ESMO-Highlights 2020 – Nierenzellkarzinom (RCC)

Der virtuelle Kongress der Europäischen Gesellschaft für Medizinische Onkologie (ESMO) bot einige spannende Studien im Bereich des Nierenzellkarzinoms. Diese werden von der Expertenrunde vorgestellt und bewertet. Eine Studie steht dabei besonders im Mittelpunkt: die CheckMate-9ER-Studie mit der Kombination Cabozantinib plus Nivolumab. Die Daten werden von den Experten kontrovers diskutiert.

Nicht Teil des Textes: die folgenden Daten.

theorem Part.same_trans {d t u : Dev} {p : Part} (h : p.same d t) (k : p.same t u) : p.same d u := by
  cases p <;> exact Eq.trans k h

theorem contains_false_of_all {α : Type} [DecidableEq α] {a b : List α} {x : α} (h : a.all b.contains = true)
    (k : b.contains x = false) : a.contains x = false := by
  rw [List.all_eq_true] at h
  cases e : a.contains x with
  | false => rfl
  | true => rw [List.contains_iff_mem] at e; exact absurd (h x e) (by rw [k]; decide)

theorem Only.step {ps qs fs gs xs ys} {d t u : Dev} (k : Only qs gs ys t u) (hp : qs.all ps.contains = true)
    (hf : within gs fs = true) (hx : within ys xs = true) (h : Only ps fs xs d t) : Only ps fs xs d u := by
  refine ⟨fun p hq => Part.same_trans (h.part p hq) (k.part p (contains_false_of_all hp hq)), ?_, ?_⟩
  · rintro l rfl f w i j hl he
    match gs, hf, k with
    | some g, hf, k => exact (k.fld g rfl f w i j (contains_false_of_all hf hl) he).trans (h.fld l rfl f w i j hl he)
  · rintro l rfl x w i j hl he
    match ys, hx, k with
    | some g, hx, k => exact (k.wide g rfl x w i j (contains_false_of_all hx hl) he).trans (h.wide l rfl x w i j hl he)

theorem Only.foldl {α : Type} {ps fs xs} {d t : Dev} (f : Dev → α → Dev) (h : ∀ e a, Only ps fs xs e (f e a)) (l :
      List α)
    (k : Only ps fs xs d t) : Only ps fs xs d (l.foldl f t) := by
  induction l generalizing t with
  | nil => exact k
  | cons a l ih =>
    refine ih (.step (h t a) ?_ ?_ ?_ k)
    · simp
    · cases fs <;> simp [within]
    · cases xs <;> simp [within]

theorem Only.ofEv {d t : Dev} (h : EvKeeps d t) : Only [.bkts, .obs] (some []) (some []) d t := by
  refine ⟨fun p hp => ?_, fun _ _ f w i j _ he => h.fld f w i j he, fun _ _ x w i j _ he => h.wide x w i j he⟩
  cases p
  case bkts => exact absurd hp (by decide)
  case obs => exact absurd hp (by decide)
  all_goals first
    | exact h.sup | exact h.boot | exact h.safe | exact h.snaps | exact h.errlog | exact h.tm | exact h.net | exact h.fw
    | exact h.tak | exact h.plc | exact h.fab | exact h.duo | exact h.dma | exact h.sec

theorem Dev.raise_only (d : Dev) (die code : Nat) (pl : List (Nat × Nat)) :
    Only [.bkts, .obs] (some []) (some []) d (d.raise die code pl) := .ofEv (raise_keeps ..)
theorem Dev.raiseOnce_only (d : Dev) (die code key : Nat) (pl : List (Nat × Nat)) :
    Only [.bkts, .obs] (some []) (some []) d (d.raiseOnce die code key pl) := .ofEv (raiseOnce_keeps ..)
theorem Dev.counted_only (d d0 : Dev) (r : Nat) :
    Only [.bkts, .obs] (some []) (some []) d (d.counted d0 r) := .ofEv (counted_keeps ..)
theorem Dev.beginIncident_only (d : Dev) (r c : Nat) (l : List EvRec) :
    Only [.bkts, .obs] (some []) (some []) d (d.beginIncident r c l) := .ofEv (beginIncident_keeps ..)
theorem Dev.pushRec_only (d : Dev) (r : Nat) (e : EvRec) :
    Only [.bkts, .obs] (some []) (some []) d (d.pushRec r e) := .ofEv (pushRec_keeps ..)
theorem Dev.pmc_only (d : Dev) (die ev : Nat) (a b c : Option Nat) (n : Nat) :
    Only [.bkts, .obs] (some []) (some []) d (d.pmc die ev a b c n) := .ofEv (pmc_keeps ..)

theorem Dev.setFld_only (d : Dev) (f : Fld) (w i j v : Nat) : Only [] (some [f]) (some []) d (d.setFld f w i j v) := by
  refine ⟨fun p _ => by cases p <;> rfl, ?_, fun _ _ _ _ _ _ _ _ => rfl⟩
  rintro l h g w' i' j' hg -
  cases h
  rw [Dev.fld_setFld, if_neg]
  rintro ⟨rfl, -⟩
  simp at hg
theorem Dev.setCd_only (d : Dev) (f : Fld) (v i j : Nat) : Only [] (some [f]) (some []) d (d.setCd f v i j) :=
      d.setFld_only ..
theorem Dev.setPd_only (d : Dev) (f : Fld) (n v i j : Nat) : Only [] (some [f]) (some []) d (d.setPd f n v i j) :=
  d.setFld_only ..
theorem Dev.setBit_only (d : Dev) (f : Fld) (w i j b : Nat) : Only [] (some [f]) (some []) d (d.setBit f w i j b) :=
  d.setFld_only ..
theorem Dev.clrBit_only (d : Dev) (f : Fld) (w i j b : Nat) : Only [] (some [f]) (some []) d (d.clrBit f w i j b) :=
  d.setFld_only ..
theorem Dev.setWide_only (d : Dev) (x : Wide) (w i j v : Nat) : Only [] (some []) (some [x]) d (d.setWide x w i j v)
      := by
  refine ⟨fun p _ => by cases p <;> rfl, fun _ _ _ _ _ _ _ _ => rfl, ?_⟩
  rintro l h y w' i' j' hg -
  cases h
  rw [Dev.wide_setWide, if_neg]
  rintro ⟨rfl, -⟩
  simp at hg
theorem Dev.bump_only (d : Dev) (x : Wide) (w i j n : Nat) : Only [] (some []) (some [x]) d (d.bump x w i j n) :=
  d.setWide_only ..

theorem Only.evFld' {ps fs xs} {d t : Dev} {f : Fld} (he : evFld f) (h : Only ps fs xs d t) (w i j v : Nat) :
    Only ps fs xs d (t.setFld f w i j v) := by
  refine ⟨fun p q => by have := h.part p q; cases p <;> exact this, ?_, ?_⟩
  · intro l e g w' i' j' hg hn
    rw [Dev.fld_setFld, if_neg (by rintro ⟨rfl, -⟩; exact hn he)]
    exact h.fld l e g w' i' j' hg hn
  · exact h.wide

theorem Only.evWide' {ps fs xs} {d t : Dev} {x : Wide} (he : evWide x) (h : Only ps fs xs d t) (w i j v : Nat) :
    Only ps fs xs d (t.setWide x w i j v) := by
  refine ⟨fun p q => by have := h.part p q; cases p <;> exact this, h.fld, ?_⟩
  intro l e g w' i' j' hg hn
  rw [Dev.wide_setWide, if_neg (by rintro ⟨rfl, -⟩; exact hn he)]
  exact h.wide l e g w' i' j' hg hn

theorem Only.foldlFst {α β : Type} {ps fs xs} {d : Dev} (f : Dev × β → α → Dev × β)
    (h : ∀ e a, Only ps fs xs e.1 (f e a).1) (l : List α) {t : Dev × β}
    (k : Only ps fs xs d t.1) : Only ps fs xs d (l.foldl f t).1 := by
  induction l generalizing t with
  | nil => exact k
  | cons a l ih =>
    refine ih (.step (h t a) ?_ ?_ ?_ k)
    · simp
    · cases fs <;> simp [within]
    · cases xs <;> simp [within]

theorem Only.foldlMem {α : Type} {ps fs xs} {d t : Dev} (f : Dev → α → Dev) (l : List α)
    (h : ∀ e, ∀ a ∈ l, Only ps fs xs e (f e a)) (k : Only ps fs xs d t) : Only ps fs xs d (l.foldl f t) := by
  induction l generalizing t with
  | nil => exact k
  | cons a l ih =>
    refine ih (fun e b hb => h e b (List.mem_cons_of_mem _ hb)) (.step (h t a List.mem_cons_self) ?_ ?_ ?_ k)
    · simp
    · cases fs <;> simp [within]
    · cases xs <;> simp [within]
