theorem Dev.stageMove_only (d : Dev) (k : Nat) (m : SeqMove) :
    optOnly [.net, .fw, .plc] (some []) (some []) d (Dev.stageMove d k m) := by
  unfold Dev.stageMove
  try simp -proj -zeta only [Dev.mk_plc]
  try dsimp -proj only
  repeat' first
    | with_reducible first
        | refine optOnly.some ?_ | exact .refl _ | apply Only.step (Dev.moveStatic_only ..)
        | apply Only.step (Dev.putCam_only ..) | apply Only.step (Dev.putObj_only ..)
        | apply Only.step (Dev.withPlc_only ..) | refine optOnly.foldl _ ?_ _ ?_ | refine optOnly.filter _ ?_
    | (intro _; try dsimp -proj only) | trivial | split

theorem Dev.move_only (d : Dev) (m : SeqMove) :
    Only [.tm, .net, .fw, .tak, .plc] (some [.tkCtl_commit, .tkStatus_batchOpen, .tkStatus_code, .tkStatus_late])
          (some []) d (Dev.move d m) := by
  unfold Dev.move
  try simp -proj -zeta only [Dev.mk_tak]
  try dsimp -proj only
  repeat' first
    | exact rfl
    | with_reducible first
        | exact .refl _ | apply Only.step (Dev.activate_only ..) | apply Only.step (Dev.freshOwner_only ..)
        | apply Only.step (optOnly.of (Dev.stageMove_only ..) (by assumption)) | apply Only.step (Dev.withTak_only ..)
    | split

theorem Dev.copyMeasure_only (d : Dev) (n : Nat) (h : Nat) :
    Only [.tm, .net, .fw, .tak, .plc] (some [.tkCtl_commit, .tkStatus_batchOpen, .tkStatus_code, .tkStatus_late])
          (some []) d (Dev.copyMeasure d n h) := by
  unfold Dev.copyMeasure
  extract_lets plc d1 plc2
  have h1 : Only [.plc] (some []) (some []) d d1 := Dev.withPlc_only d _
  clear_value d1
  split
  · split
    · exact .step (Dev.move_only ..) rfl rfl rfl (.step h1 rfl rfl rfl (.refl _))
    · split
      · exact .step h1 rfl rfl rfl (.refl _)
      · exact .step (Dev.withPlc_only d1 _) rfl rfl rfl (.step h1 rfl rfl rfl (.refl _))
  · exact .step h1 rfl rfl rfl (.refl _)

theorem Dev.countBlock_only (d : Dev) (h : Nat) (n : Nat) (i : Nat) (p : Nat) (b : Nat) :
    Only [.plc] (some []) (some []) d (Dev.countBlock d h n i p b) := by
  unfold Dev.countBlock
  try simp -proj -zeta only [Dev.mk_plc]
  try dsimp -proj only
  repeat' first
    | exact rfl
    | with_reducible first
        | exact .refl _ | apply Only.step (Dev.withPlc_only ..)

theorem Dev.countCollisions_only (d : Dev) (q : Nat) (c : Copy) :
    Only [] (some []) (some [.obStat]) d (Dev.countCollisions d q c) := by
  unfold Dev.countCollisions
  try dsimp -proj only
  repeat' first
    | exact rfl
    | with_reducible first
        | exact .refl _ | apply Only.step (Dev.stat_only ..)
    | split

theorem Dev.countMirror_only (d : Dev) (f : Frame) (k : CopyKind) :
    Only [.net] (some []) none d (Dev.countMirror d f k) := by
  unfold Dev.countMirror
  try dsimp -proj only
  repeat' first
    | exact rfl
    | with_reducible first
        | exact .refl _ | apply Only.step (Dev.countFor_only ..)
    | split

theorem Dev.countPair_only (d : Dev) (f : Frame) (r : CopyReq) :
    Only [.net] (some []) none d (Dev.countPair d f r) := by
  unfold Dev.countPair
  try dsimp -proj only
  repeat' first
    | exact rfl
    | with_reducible first
        | exact .refl _ | apply Only.step (Dev.countFor_only ..)
    | split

In dieser Fortbildung werden Studiendaten detailliert besprochen und diskutiert. Des Weiteren arbeiten die Experten heraus, welche Behandlungsoptionen sich daraus ergeben, aber auch, wo die Limitationen liegen.


Kursinfo
VNR-Nummer 2760709121017660015
Zeitraum 19.01.2021 - 18.01.2022
Zertifiziert in D, A
Zertifiziert durch Akademie für Ärztliche Fortbildung Rheinland Pfalz
CME-Punkte Fortbildung abgelaufen
Zielgruppe Ärzte
Referent Prof. Dr. Jens Bedke
Prof. Dr. Gunhild von Amsberg
Prof. Dr. Viktor Grünwald
Dr. Leonidas Apostolidis
Redaktion CME-Verlag
Veranstaltungstyp Webcast
Lernmaterial Vorträge, Lernerfolgskontrolle (pdf); Bearbeitungsdauer: 90 Minuten
Fortbildungspartner Ipsen Pharma GmbH
Bewertung 3.8 (379)

Vortrag 1 – Personalisierte Medizin Definition (Dr. Leonidas Apostilidis)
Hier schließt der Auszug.